July 6th, 2010 at 9:13 am
Reply to JT @ 9:07 am:
No reference to Coach Div
But what do you caLL a crow in a trEE wiFF a machine gun?
MenEEr!
July 6th, 2010 at 9:14 am
Reply to JT @ 9:06 am:
So the fact that the Afrikaner caNNot stand together comes from the Dutch after aLL!
voKKen kAAskoPPe!
July 6th, 2010 at 9:18 am
Reply to WiLLem @ 9:14 am:
bwahahaha!
July 6th, 2010 at 9:20 am
Reply to WiLLem @ 9:14 am:
te veel vingers in gate…
July 6th, 2010 at 9:22 am
The Dutch still use a lot of imported players in their rugby. Although it is a growing sport their I don’t think they will crack the top 10 or 15 for a long time; Too much competition with other sports.
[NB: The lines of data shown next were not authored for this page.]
-- ==== Sys2Proof/Machine/Counts.lean ====
section
/-! DEFINITION. Counters, barrier slots, watches and synchronisation messages (10 R192-R210, 11 R233). -/

namespace Sys2Proof.Machine

/-! ### Translation (10 R196) -/

/-- A SYN.XLATE entry. -/
structure Xl where
  valid : Bool
  kind : Nat
  dirty : Bool
  pending : Bool
  hold : Bool
  remote : Bool
  gen : BitVec 8
  module : Nat
  object : Nat
deriving DecidableEq, Repr

/-- The entry that a word holds. -/
def xlOf (v : Nat) : Xl :=
  { valid := v.testBit 63, kind := bits v 62 61, dirty := v.testBit 60, pending := v.testBit 59, hold := v.testBit 57,
    remote := v.testBit 56, gen := BitVec.ofNat 8 (bits v 55 48), module := bits v 29 16, object := bits v 15 0 }

/-- A context's entry for an identifier. -/
def State.xl (s : State) (x i : Nat) : Xl := xlOf (s.reg (Off.synXlate x i))

/-- The entry is in use, and its object exists if it is on this module. -/
def Xl.usable (e : Xl) : Bool :=
  e.valid && decide (e.kind ≤ 1) && (e.remote || e.kind == 0 || decide (e.object < 4368))

/-- This module's number. -/
def State.moduleNo (s : State) : Nat := s.field Off.lnkNodeCfg 29 16

/-! ### Counters -/

/-- A counter. -/
def State.counter (s : State) (p : Nat) : Counter := sget {} s.sync.counters p

/-- The state with a counter replaced. -/
def State.setCounter (s : State) (p : Nat) (c : Counter) : State :=
  { s with sync := { s.sync with counters := sput {} s.sync.counters p c } }

/-- A counter's step count (10 R194). -/
def State.stepCount (s : State) (p : Nat) : Nat := (s.counter p).value - (s.counter p).committed

/-! ### Barrier slots -/

/-- A barrier slot. -/
def State.bar (s : State) (n : Nat) : Barrier := sget {} s.sync.barriers n

/-- The state with a barrier slot replaced. -/
def State.setBar (s : State) (n : Nat) (b : Barrier) : State :=
  { s with sync := { s.sync with barriers := sput {} s.sync.barriers n b } }

/-- Participants of a slot in use (SYN.BAR_CFG.PARTS). -/
def State.barParts (s : State) (n : Nat) : Nat := s.field (Off.synBarCfg n) 54 48

/-- A participant entry (10 R204). -/
inductive Part where
  | queue (h q : Nat)
  | host (x : Nat)
  | child (n : Nat)
  | remote (m n : Nat)
deriving DecidableEq, Repr

/-- The participant that a word of SYN.BAR_PART names. -/
def partOf (v : Nat) : Part :=
  match bits v 31 30 with
  | 0 => .queue (bits v 7 0) (bits v 10 8)
  | 1 => .host (bits v 5 0)
  | 2 => .child (bits v 12 0)
  | _ => .remote (bits v 27 14) (bits v 12 0)

/-- Participant `j` of a slot. -/
def State.part (s : State) (n j : Nat) : Part := partOf (s.reg (Off.synBarPart n j))

/-- The index of a participant among those in use. -/
def State.partIndex (s : State) (n : Nat) (p : Part) : Option Nat :=
  (List.range (s.barParts n)).find? (fun j => decide (s.part n j = p))

/-- An arrival count. -/
def Barrier.a (b : Barrier) (p : Nat) : Nat := sget 0 b.arr p

/-- The smallest arrival count over the participants (10 R205). -/
def State.barMin (s : State) (n : Nat) : Nat :=
  match (List.range (s.barParts n)).map (fun j => (s.bar n).a j) with
  | [] => 0
  | v :: r => r.foldl min v

/-- Released rounds since the last commit. -/
def State.released (s : State) (n : Nat) : Nat := (s.bar n).w - (s.bar n).cw

/-- The slot has a parent. -/
def State.hasParent (s : State) (n : Nat) : Bool := s.flag (Off.synBarCfg n) 16

/-! ### Messages -/

/-- The barge that carries messages to a module behind the data ready so far, if a table has one (10 R201, 11 R223). -/
def State.msgPath (s : State) (dest : Nat) : Option (Nat × Nat × Nat) :=
  s.lnk.ports.findSome? (fun e => if e.2.up then
      (e.2.msgBarge dest).map (fun (i, b) => (e.1, i, (s.counter b.counter).value - (s.counter b.counter).committed))
    else none)

/-- A synchronisation message leaves for another module. -/
def State.sendSync (s : State) (type : BitVec 4) (gen : BitVec 8) (dest object x value tag : Nat) (sector : Nat := 0) : State :=
  let lc := s.lockCycle % 256
  { s with sync := { s.sync with outbox := s.sync.outbox ++
    [⟨⟨type, 0, gen, BitVec.ofNat 16 object, BitVec.ofNat 14 s.moduleNo, BitVec.ofNat 6 x, BitVec.ofNat 8 lc,
       BitVec.ofNat 48 value, BitVec.ofNat 16 tag⟩, dest, s.msgPath dest, sector⟩] } }

/-- A message fails a check at an object's home: dropped, counted for the owner, and the first in each millisecond
logged with its object, origin and both generations (10 R197). -/
def State.dropMsg (s : State) (owner : Option Nat) (object origin : Nat) (gen home : BitVec 8) : State :=
  let s := match owner with
    | some x => s.countField (Off.synCtxSync x) 15 0 1
    | none => s
  let ms := s.clk.now / 1000000000 + 1
  if s.sync.dropMs = ms then s
  else ({ s with sync := { s.sync with dropMs := ms } }).note 2 false 0x00 0x0301 [object, origin, gen.toNat, home.toNat] owner

/-- The mark in the TAG of a watch, and of its release, that its object is a barrier slot: OBJECT may be either, and Table 11-9
gives no field that says which (10 R196, R202; log 22). -/
def barrierTag : Nat := 0x4000

/-- The count that a wait on an object compares: the step count of a counter, the released count of a slot (10 R194, R196). -/
def State.waitCount (s : State) (barrier : Bool) (o : Nat) : Nat := if barrier then s.released o else s.stepCount o

/-- The watch's target is reached. -/
def State.watchMet (s : State) (w : Watch) : Bool := decide (w.target ≤ s.waitCount w.barrier w.object)

/-- Satisfied remote watches are released with a reply (10 R202). -/
def State.serveWatches (s : State) : State :=
  let t := { s with sync := { s.sync with watches := s.sync.watches.filter (fun w => !s.watchMet w) } }
  (s.sync.watches.filter s.watchMet).foldl (fun t w =>
    t.sendSync 3 w.gen w.origin w.object w.ctx (s.waitCount w.barrier w.object) w.tag
      (sectorOfObject w.barrier w.object)) t

/-- Something is held for an object of a moving hive (10 R200). -/
def State.hold (s : State) (h : HeldMsg) : State := { s with sync := { s.sync with held := s.sync.held ++ [h] } }

/-- The counter would pass 2^48 - 1 (10 R193). -/
def State.counterFull (s : State) (p inc : Nat) : Bool := decide (2 ^ 48 ≤ (s.counter p).value + inc)

/-- B of the channel that a fill counter declares (10 R203). -/
def State.channel (s : State) (p : Nat) : Option Nat :=
  if p % 2 = 0 ∧ s.flag (Off.synCntCfg p) 16 then some (s.field (Off.synCntCfg p) 15 0 + 1) else none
Besides, Belgium is higher in the rankings than the Dutch are.
July 6th, 2010 at 9:24 am
Reply to Ollie @ 9:22 am:
And higher than Germany, for that matter
July 6th, 2010 at 9:25 am
Watch out for the Russians though, as soon as they realise that rugby is not only about the fight and there is good money to be made out of it……
July 6th, 2010 at 9:26 am
Reply to Ollie @ 9:24 am:
and still fooking useless
July 6th, 2010 at 9:27 am
Reply to Ollie @ 9:25 am:
Russians already put in place a development system that is 2nd to none! Thanks to the 7s going Olympic!
July 6th, 2010 at 9:29 am
Reply to Ollie @ 9:25 am:
Yip oLLie
Like I said
North European Plain
although from a geopolitical perspective the Yanks dont like to sEE RuSSIa as part of Europe!
July 6th, 2010 at 9:30 am
Reply to JT @ 9:26 am:
Remind me where Austria is on the rankings again
July 6th, 2010 at 9:30 am
Reply to WiLLem @ 9:29 am:
neither do the Europeans
July 6th, 2010 at 9:30 am
Reply to Ollie @ 9:30 am:
July 6th, 2010 at 9:32 am
Anyway- chat later
July 6th, 2010 at 9:34 am
Reply to JT @ 9:30 am:
Yes I can understand that- but somehow you guys wiLL have to come to terms with those 140 M vodka drinkers!
They nEEd you as much as you nEEd them!